あの後、ネギ君たちと別れて管理人室に向かうとそこには最近よく入り浸っている刹那と楓がいた。

刹那はいいとして楓はまた俺の作る食事狙いか?まあ食材は提供してもらっているから別に構わないが。

 

「どうしたんだ、今日は?」

「いやなに。士郎殿がいつもより遅いから気になっただけでござるよ」

「迷惑なら出て行きますよ、士郎さん?」

「いや、構わないよ。それで遅くなった理由なんだが楓はこっち関係だから話して大丈夫なのか?」

「ええ。構わないわ、シロウ。だから私も楓に私達のことを教えたんじゃない?」

「そうだったな。それでだが、実はネギ君とアスナが今日茶々丸と戦闘をしていてな」

「「「はい……?」」」

 

はてなマークが出ていたので詳しく教えてやった。

カモミールの力によって仮契約をアスナと結んで今はまだ戦えないうちに茶々丸だけでも倒してしまおうということ。

だが、ネギ君はその判断に納得がいかず魔法の矢を放ったはいいがやはりいけないと判断して魔法の矢を反転させたこと。

それで仕方がないので俺がそれをすべてガードしてやったなど。

 

「ネギ先生らしいですね。まだ甘いところがありますが」

「それにしてもアスナ殿と仮契約を結んだでござるか~」

「ああ。できれば一般人のアスナは巻き込みたくなかったが、こうなったらしかたがないだろう。なんだかんだでアスナはネギ君を心配している節があるから手は貸すと思うからな」

 

「そうでござるな」

「確かに……」

「そうよねぇ」

 

言い方は三者三様だがどれも同じ感想だということがよくわかった。

 

「で、あちらはまだ心配だが明日は休日だから心配ないだろう。ネギ君が逃げ出さない以上は、だが……」

「確かに今のネギは不安定だからマイナス思考気味だし」

「ま、アスナやカモミールもついているから大丈夫だろう。さて、では食事を作るとしようか」

「これが今日の材料でござるよ。新鮮な魚は鮮度が命でござるからな」

「お。毎回すまないな、楓」

「おいしいものが食べられるのならこれくらいお安い御用でござるよ。ニンニン」

「ふむ、岩魚か。そのまま焼いてもおいしいがこれは後日にとっておこう」

「なんででござるか?」

「前にもらった岩魚を俺特製のダシで何日か前から熟成しておいたんだ。山菜やきのこもそれを使うことにしよう。これは京都などでもよく使われるダシを使用しているから刹那の口にも合うと思うぞ」

「ありがとうございます」

「まあこれも世界の料理を旅先で直に体験していたシロウだからこそできる技法ね」

「では士郎殿は大抵の国の料理を作れるでござるか?」

「さすがに全世界とまではいかないが大抵は、な」

「それならお店でも開けそうですね?」

「さすがにそれは無理だろう?そこまでの技量は持ち合わせているつもりはないからな」

 

「いえ、普通に開けると思うんですが……」

「右に同じね」

「同感でござる」

 

「……今日はやけに三人とも息が合っているんだな」

 

「そんなことは……」

「ない……」

「でござるよ?」

 

「…………」

 

上から刹那、姉さん、楓と……絶対に口裏合わせているな? なんだ今のジェッ〇スト〇ーム並みのコンビネーションは? 刹那もまさか参加してくるとは思わなかった。

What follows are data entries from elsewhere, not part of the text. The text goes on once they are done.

/-- Major 0x1D by fn (R51, R124): format F-VS. -/
def decodeVops (w : BitVec 32) : Option Instr :=
  let vd := field w 20 6
  let va := field w 14 6
  let sb := field w 9 5
  let mk := field w 6 3
  match (field w 0 6).toNat with
  | 0 => some (.vadds vd va sb mk)
  | 1 => some (.vsubs vd va sb mk)
  | 2 => some (.vrsubs vd va sb mk)
  | 3 => some (.vmuls vd va sb mk)
  | 4 => some (.vfmas vd va sb mk)
  | 5 => some (.vmins vd va sb mk)
  | 6 => some (.vmaxs vd va sb mk)
  | 7 => some (.vands vd va sb mk)
  | 8 => some (.vors vd va sb mk)
  | 9 => some (.vxors vd va sb mk)
  | 10 => some (.vslls vd va sb mk)
  | 11 => some (.vsrls vd va sb mk)
  | 12 => some (.vsras vd va sb mk)
  | 13 => zeroed va (.vsplat vd sb mk)
  | 14 => some (.vslup vd va sb mk)
  | 15 => some (.vsldn vd va sb mk)
  | 16 => some (.vaddc vd va sb mk)
  | _ => none

/-- Major 0x1E by cc (R51, R132): format F-VC. -/
def decodeVcmp (w : BitVec 32) : Option Instr :=
  let md := field w 23 3
  let va := field w 14 6
  let vb := field w 8 6
  let mk := field w 5 3
  if field w 0 5 ≠ 0 then none else
  match (field w 20 3).toNat with
  | 0 => some (.vcmpEq md va vb mk)
  | 1 => some (.vcmpNe md va vb mk)
  | 2 => some (.vcmpLt md va vb mk)
  | 3 => some (.vcmpLe md va vb mk)
  | 4 => some (.vcmpGt md va vb mk)
  | 5 => some (.vcmpGe md va vb mk)
  | 6 => some (.vcmpUn md va vb mk)
  | _ => none

/-- Major 0x1F by cc (R51, R132): format F-VC with a scalar. -/
def decodeVcmps (w : BitVec 32) : Option Instr :=
  let md := field w 23 3
  let va := field w 14 6
  let sb := field w 9 5
  let mk := field w 5 3
  if field w 8 1 ≠ 0 ∨ field w 0 5 ≠ 0 then none else
  match (field w 20 3).toNat with
  | 0 => some (.vcmpsEq md va sb mk)
  | 1 => some (.vcmpsNe md va sb mk)
  | 2 => some (.vcmpsLt md va sb mk)
  | 3 => some (.vcmpsLe md va sb mk)
  | 4 => some (.vcmpsGt md va sb mk)
  | 5 => some (.vcmpsGe md va sb mk)
  | 6 => some (.vcmpsUn md va sb mk)
  | _ => none

/-- Major 0x20 by fn (R51, R135): format F-K; a field an operation does not use is zero. -/
def decodeMop (w : BitVec 32) : Option Instr :=
  let rd := field w 21 5
  let ma := field w 18 3
  let mb := field w 15 3
  let md := field w 12 3
  if field w 0 8 ≠ 0 then none else
  match (field w 8 4).toNat with
  | 0 => zeroed rd (.mand md ma mb)
  | 1 => zeroed rd (.mor md ma mb)
  | 2 => zeroed rd (.mxor md ma mb)
  | 3 => zeroed rd (.mandn md ma mb)
  | 4 => if rd = 0 ∧ mb = 0 then some (.mnot md ma) else none
  | 5 => if rd = 0 ∧ ma = 0 ∧ mb = 0 then some (.mset md) else none
  | 6 => if rd = 0 ∧ ma = 0 ∧ mb = 0 then some (.mclr md) else none
  | 7 => if mb = 0 ∧ md = 0 then some (.mpopc rd ma) else none
  | 8 => if mb = 0 ∧ md = 0 then some (.mffs rd ma) else none
  | 9 => if rd = 0 ∧ mb = 0 then some (.msbf md ma) else none
  | 10 => if rd = 0 ∧ mb = 0 then some (.msif md ma) else none
  | 11 => if rd = 0 ∧ mb = 0 then some (.mmov md ma) else none
  | _ => none

/-- Major 0x21 by fn (R51, R149). -/
def decodeVred (w : BitVec 32) : Option Instr :=
  let rd := field w 21 5
  let va := field w 15 6
  let mk := field w 12 3
  if field w 0 8 ≠ 0 then none else
  match (field w 8 4).toNat with
  | 0 => some (.vredSum rd va mk)
  | 1 => some (.vredMax rd va mk)
  | 2 => some (.vredMin rd va mk)
  | 3 => some (.vredAnd rd va mk)
  | 4 => some (.vredOr rd va mk)
  | _ => none

/-- Major 0x22 by sub (R51, R137). -/
def decodeVxfr (w : BitVec 32) : Option Instr :=
  let rd := field w 21 5
  let v := field w 15 6
  let rb := field w 10 5
  let m := field w 7 3
  if field w 0 4 ≠ 0 then none else
  match (field w 4 3).toNat with
  | 0 => zeroed m (.vext rd v rb)
  | 1 => zeroed m (.vins rd v rb)
  | 2 => if rd = 0 ∧ rb = 0 then some (.vtom v m) else none
  | 3 => if rd = 0 ∧ rb = 0 then some (.vmtov v m) else none
  | 4 => if rd = 0 ∧ rb = 0 ∧ m = 0 then some (.viota v) else none
  | 5 => if rd = 0 ∧ rb = 0 then some (.vconfl v m) else none
  | _ => none

/-- Major 0x23 by fn (R51, R153). -/
def decodeBead (w : BitVec 32) : Option Instr :=
  let vd := field w 20 6
  let va := field w 14 6
  let vb := field w 8 6
  let mk := field w 5 3
  let rd := field w 21 5
  let sb := field w 9 5
  match (field w 0 5).toNat with
  | 0 => zeroed vb (.vanch vd va mk)
  | 1 => zeroed vb (.vanchz vd va mk)
  | 2 => if va = 0 ∧ vb = 0 then some (.vranc vd mk) else none
  | 3 => if field w 20 1 = 0 ∧ field w 8 1 = 0 ∧ mk = 0 then (Instr.agetc rd va sb).checked else none
  | 4 => if field w 20 1 = 0 ∧ field w 8 1 = 0 ∧ mk = 0 then (Instr.agete rd va sb).checked else none
  | 5 => if field w 20 1 = 0 ∧ field w 8 1 = 0 ∧ mk = 0 then (Instr.aput rd va sb).checked else none
  | 6 => zeroed vb (.vdevs vd va mk)
  | 7 => zeroed vb (.vbead vd va mk)
  | _ => none

/-- Major 0x24 by am (R51, R166): format F-VM. -/
def decodeVld (w : BitVec 32) : Option Instr :=
  let vt := field w 20 6
  let base := field w 15 5
  let ix := field w 9 6
  let mk := field w 6 3
  let st := field w 3 3
  match (field w 0 3).toNat with
  | 0 => zeroed ix (.vld vt base mk st)
  | 1 => zeroed (field w 9 1) (.vldStrided vt base (field w 10 5) mk st)
  | 2 => some (.vldIndexed vt base ix mk st)
  | 3 => zeroed ix (.vldFirstFault vt base mk st)
  | 4 => zeroed ix (.vldSc vt base mk st)
  | 5 => some (.vldScIndexed vt base ix mk st)
  | _ => none

/-- Major 0x25 by am (R51, R166): format F-VM. -/
def decodeVst (w : BitVec 32) : Option Instr :=
  let vt := field w 20 6
  let base := field w 15 5
  let ix := field w 9 6
  let mk := field w 6 3
  let st := field w 3 3
  match (field w 0 3).toNat with
  | 0 => zeroed ix (.vst vt base mk st)
  | 1 => zeroed (field w 9 1) (.vstStrided vt base (field w 10 5) mk st)
  | 2 => some (.vstIndexed vt base ix mk st)
  | 4 => zeroed ix (.vstSc vt base mk st)
  | 5 => some (.vstScIndexed vt base ix mk st)
  | _ => none

/-- Major 0x26 by aop (R51, R180). -/
def decodeVamo (w : BitVec 32) : Option Instr :=
  let vv := field w 20 6
  let base := field w 15 5
  let vx := field w 9 6
  let mk := field w 6 3
  let c := field w 0 2
  match (field w 2 4).toNat with
  | 0 => some (.vamoAdd vv base vx mk c)
  | 1 => some (.vamoAnd vv base vx mk c)
  | 2 => some (.vamoOr vv base vx mk c)
  | 3 => some (.vamoXor vv base vx mk c)
  | 4 => some (.vamoMin vv base vx mk c)
  | 5 => some (.vamoMax vv base vx mk c)
  | 6 => some (.vamoMinn vv base vx mk c)
  | 7 => some (.vamoMaxn vv base vx mk c)
  | 10 => some (.vamoFadd vv base vx mk c)
  | _ => none

/-- Major 0x27 by sub (R51, R187). -/
def decodeNls (w : BitVec 32) : Option Instr :=
  let rd := field w 21 5
  let ra := field w 16 5
  let vs := field w 10 6
  let pool := field w 7 3
  let st := field w 4 3
  match (field w 0 4).toNat with
  | 0 => zeroed ra (.stnl rd vs pool st)
  | 1 => if rd = 0 ∧ vs = 0 then some (.rlq ra pool st) else none
  | 2 => if ra = 0 ∧ vs = 0 ∧ st = 0 then some (.nlfree rd pool) else none
  | _ => none

/-- Major 0x2A by sub (R51, R205). -/
def decodeTagop (w : BitVec 32) : Option Instr :=
  let rd := field w 21 5
  let ra := field w 16 5
  if field w 0 12 ≠ 0 then none else
  match (field w 12 4).toNat with
  | 0 => some (.waitany rd ra)
  | 1 => some (.waitall rd ra)
  | 2 => some (.ffrt rd ra)
  | 3 => zeroed rd (.tagclr ra)
  | 4 => some (.tagerr rd ra)
  | _ => none

/-- Major 0x2B by sub (R51, R208). -/
def decodeMxa (w : BitVec 32) : Option Instr :=
  let rd := field w 21 5
  let ra := field w 16 5
  if field w 0 12 ≠ 0 then none else
  match (field w 12 4).toNat with
  | 0 => some (.mxatt rd ra)
  | 1 => some (.mxattw rd ra)
  | 2 => if rd = 0 ∧ ra = 0 then some .mxdet else none
  | _ => none

/-- Major 0x2F by sub (R51, R52, R234). -/
def decodeSchd (w : BitVec 32) : Option Instr :=
  let rd := field w 21 5
  let ra := field w 16 5
  let imm := field w 0 12
  let level := field w 0 2
  match (field w 12 4).toNat with
  | 0 => zeroed imm (.tdep rd ra)
  | 1 =>
    if ra ≠ 0 ∨ field w 1 11 ≠ 0 then none
    else if field w 0 1 = 0 then some (.graphOpen rd)
    else zeroed rd .graphClose
  | 2 => if ra = 0 ∧ imm = 0 then some (.phase rd) else none
  | 3 => zeroed (field w 2 10) (.cnt rd ra level)
  | 4 => zeroed (field w 2 10) (.waitc rd ra level)
  | 5 =>
    if rd ≠ 0 ∨ field w 3 9 ≠ 0 then none
    else if field w 2 1 = 0 then some (.cancel ra level)
    else if level = 3 then some (.jobKill ra) else none
  | 6 => zeroed imm (.job rd ra)
  | 7 => if ra = 0 ∧ field w 3 9 = 0 then (Instr.tide rd (field w 0 3)).checked else none
  | 8 => zeroed imm (.rddig rd ra)
  | _ => none

/-- The one-word instructions by major (R50). -/
def decodeShort (w : BitVec 32) : Option Instr :=
  let rd := field w 21 5
  let ra := field w 16 5
  let imm := field w 0 16
  match majorOf w with
  | 0x01 => decodeAlu w
  | 0x02 => some (.addi rd ra imm)
  | 0x03 => some (.andi rd ra imm)
  | 0x04 => some (.ori rd ra imm)
  | 0x05 => some (.xori rd ra imm)
  | 0x06 => decodeShi w
  | 0x07 => some (.slti rd ra imm)
  | 0x09 => (Instr.lds rd ra (field w 13 3) (field w 10 3) (field w 0 10)).checked
  | 0x0A => zeroed (field w 13 1) (.sts rd ra (field w 14 2) (field w 10 3) (field w 0 10))
  | 0x0B => (Instr.ldsa rd ra (field w 13 3) (field w 10 3) (field w 0 10)).checked
  | 0x0C => if field w 13 1 = 0 then (Instr.stsl rd ra (field w 14 2) (field w 10 3) (field w 0 10)).checked else none
  | 0x0D => decodeAmo w
  | 0x0E => some (.beq rd ra imm)
  | 0x0F => some (.bne rd ra imm)
  | 0x10 => some (.blt rd ra imm)
  | 0x11 => some (.bge rd ra imm)
  | 0x12 => some (.bltn rd ra imm)
  | 0x13 => some (.bgen rd ra imm)
  | 0x14 => some (.jal (field w 0 26))
  | 0x15 => some (.jalr rd ra imm)
  | 0x16 => decodeFps w
  | 0x17 => decodeSys w
  | 0x18 => decodeVcf w
  | 0x19 => zeroed (field w 0 12) (.vtag (field w 20 6) (field w 16 4) (field w 12 4))
  | 0x1A => some (.forkl rd (field w 0 21))
  | 0x1B => zeroed (field w 0 26) .joinl
  | 0x1C => decodeVop w
  | 0x1D => decodeVops w
  | 0x1E => decodeVcmp w
  | 0x1F => decodeVcmps w
  | 0x20 => decodeMop w
  | 0x21 => decodeVred w
  | 0x22 => decodeVxfr w
  | 0x23 => decodeBead w
  | 0x24 => decodeVld w
  | 0x25 => decodeVst w
  | 0x26 => decodeVamo w
  | 0x27 => decodeNls w
  | 0x2A => decodeTagop w
  | 0x2B => decodeMxa w
  | 0x2F => decodeSchd w
  | _ => none

/-- Word 1 of LI. -/
def decodeLi (w : BitVec 32) : Option (BitVec 32 → Option Instr) :=
  let rd := field w 21 5
  let ra := field w 16 5
  if field w 11 5 ≠ 0 ∨ field w 0 9 ≠ 0 then none else
  match (field w 9 2).toNat with
  | 0 => if ra = 0 then some fun w1 => some (.li rd w1) else none
  | 1 => some fun w1 => some (.liHi rd ra w1)
  | _ => none

/-- Word 1 of ACOPY: outer count, core mask and element size (R197); a core mask is used by kind 10 only. -/
def decodeAcopy (w : BitVec 32) : Option (BitVec 32 → Option Instr) :=
  let st := field w 21 5
  let src := field w 16 5
  let dst := field w 11 5
  let tag := field w 5 6
  if field w 3 2 ≠ 0 ∨ field w 0 1 ≠ 0 then none else
  some fun w1 =>
    let outer := field w1 16 16
    let cores := field w1 8 8
    let esz := field w1 0 2
    if field w1 2 6 ≠ 0 then none else
    match (field w 1 2).toNat with
    | 0 => zeroed cores (.acopyG2s st src dst tag outer esz)
    | 1 => zeroed cores (.acopyS2g st src dst tag outer esz)
    | 2 => some (.acopyMcast st src dst tag outer cores esz)
    | _ => zeroed cores (.acopyS2s st src dst tag outer esz)

/-- Word 1 of AGATH: the tag (R201). -/
def decodeAgath (w : BitVec 32) : Option (BitVec 32 → Option Instr) :=
  if field w 0 2 ≠ 0 then none else
  some fun w1 => zeroed (field w1 6 26)
    (.agath (field w 20 6) (field w 15 5) (field w 10 5) (field w 5 5) (field w 2 3) (field w1 0 6))

/-- A scratchpad operand's type code (R212); 11 is forbidden (R52). -/
def decodeMxType (t : BitVec 2) : Option MxType :=
  match t.toNat with
  | 0 => some .d8
  | 1 => some .d4
  | 2 => some .bf16
  | _ => none

/-- One operand of MXM: with its word 0 bit clear a vector register, whose descriptor fields are zero, and with it
set a descriptor pair, whose vector field is zero (R52, R212). -/
def decodeMxOperand (spad : BitVec 1) (v : VecNo) (s0 s1 : Reg) (t : BitVec 2) : Option MxOperand :=
  if spad = 1#1 then
    if v = 0 then (decodeMxType t).map (.spad s0 s1) else none
  else if s0 = 0 ∧ s1 = 0 ∧ t = 0 then some (.vec v) else none

/-- Word 1 of MXM (R212). -/
def decodeMxm (w : BitVec 32) : Option (BitVec 32 → Option Instr) :=
  let va := field w 14 6
  let vb := field w 8 6
  let sa := field w 7 1
  let sb := field w 6 1
  if field w 0 6 ≠ 0 ∨ (sa = 1#1 ∧ va ≠ 0) ∨ (sb = 1#1 ∧ vb ≠ 0) then none else
  some fun w1 =>
    match decodeMxOperand sa va (field w1 0 5) (field w1 5 5) (field w1 20 2),
          decodeMxOperand sb vb (field w1 10 5) (field w1 15 5) (field w1 22 2) with
    | some a, some b => some (.mxm (field w 20 6) a b (field w1 25 7) (field w1 24 1 == 1#1))
    | _, _ => none

/-- Word 1 of TASK: the initial dependence count (R232). -/
def decodeTask (w : BitVec 32) : Option (BitVec 32 → Option Instr) :=
  if field w 0 16 ≠ 0 then none else
  some fun w1 => zeroed (field w1 16 16) (.task (field w 21 5) (field w 16 5) (field w1 0 16))

/-- Word 1 of XFER: the byte count (R233). -/
def decodeXfer (w : BitVec 32) : Option (BitVec 32 → Option Instr) :=
  if field w 0 9 ≠ 0 then none else
  match (field w 9 2).toNat with
  | 0 => some fun w1 => some (.xferBcast (field w 21 5) (field w 16 5) (field w 11 5) w1)
  | 1 => some fun w1 => some (.xferSplit (field w 21 5) (field w 16 5) (field w 11 5) w1)
  | _ => none

/-- Word 0 of a long instruction: none where word 0 is illegal whatever word 1 holds, else how word 1 is read. -/
def decodeLong (w : BitVec 32) : Option (BitVec 32 → Option Instr) :=
  match majorOf w with
  | 0x08 => decodeLi w
  | 0x28 => decodeAcopy w
  | 0x29 => decodeAgath w
  | 0x2C => decodeMxm w
  | 0x2D => decodeTask w
  | 0x2E => decodeXfer w
  | _ => none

まあ別に気にはしないが……それよりさっさと作って食べるとしよう。

それから四人で食事を済ませた後、楓に明日修行に付き合ってもらえないかと言われたので刹那に聞いてみたが大丈夫だといったので明日は山奥までいくことになった。

 

 

 

◆◇―――――――――◇◆

 

 

それで翌日になって来てみたはいいんだが、なんだこのアインナッシュや富士の樹海みたいな森は?ほんとうにここは学園の近くの裏山なのか?

 

「なあ楓? ほんとうにここは裏山なのか? 富士の樹海と酷似しているぞ?」

「まぁまぁいいではござらんか? 修行できればそれでよしでござる」

「まあそうだが……」

「それより、そろそろいいでござるか?」

「ああ、荷物は置いたことだし始めるとしようか?」

 

楓は俺の言葉に即座に反応して姿を消した。

だがそう簡単に俺から隠れることなんて思わないほうがいいぞ?

 

「―――同調開始(トレース・オン)

 

俺はすぐに目を中心に身体強化を施し干将莫耶を投影して木の枝を足場代わりに使い瞬動をして楓を追った。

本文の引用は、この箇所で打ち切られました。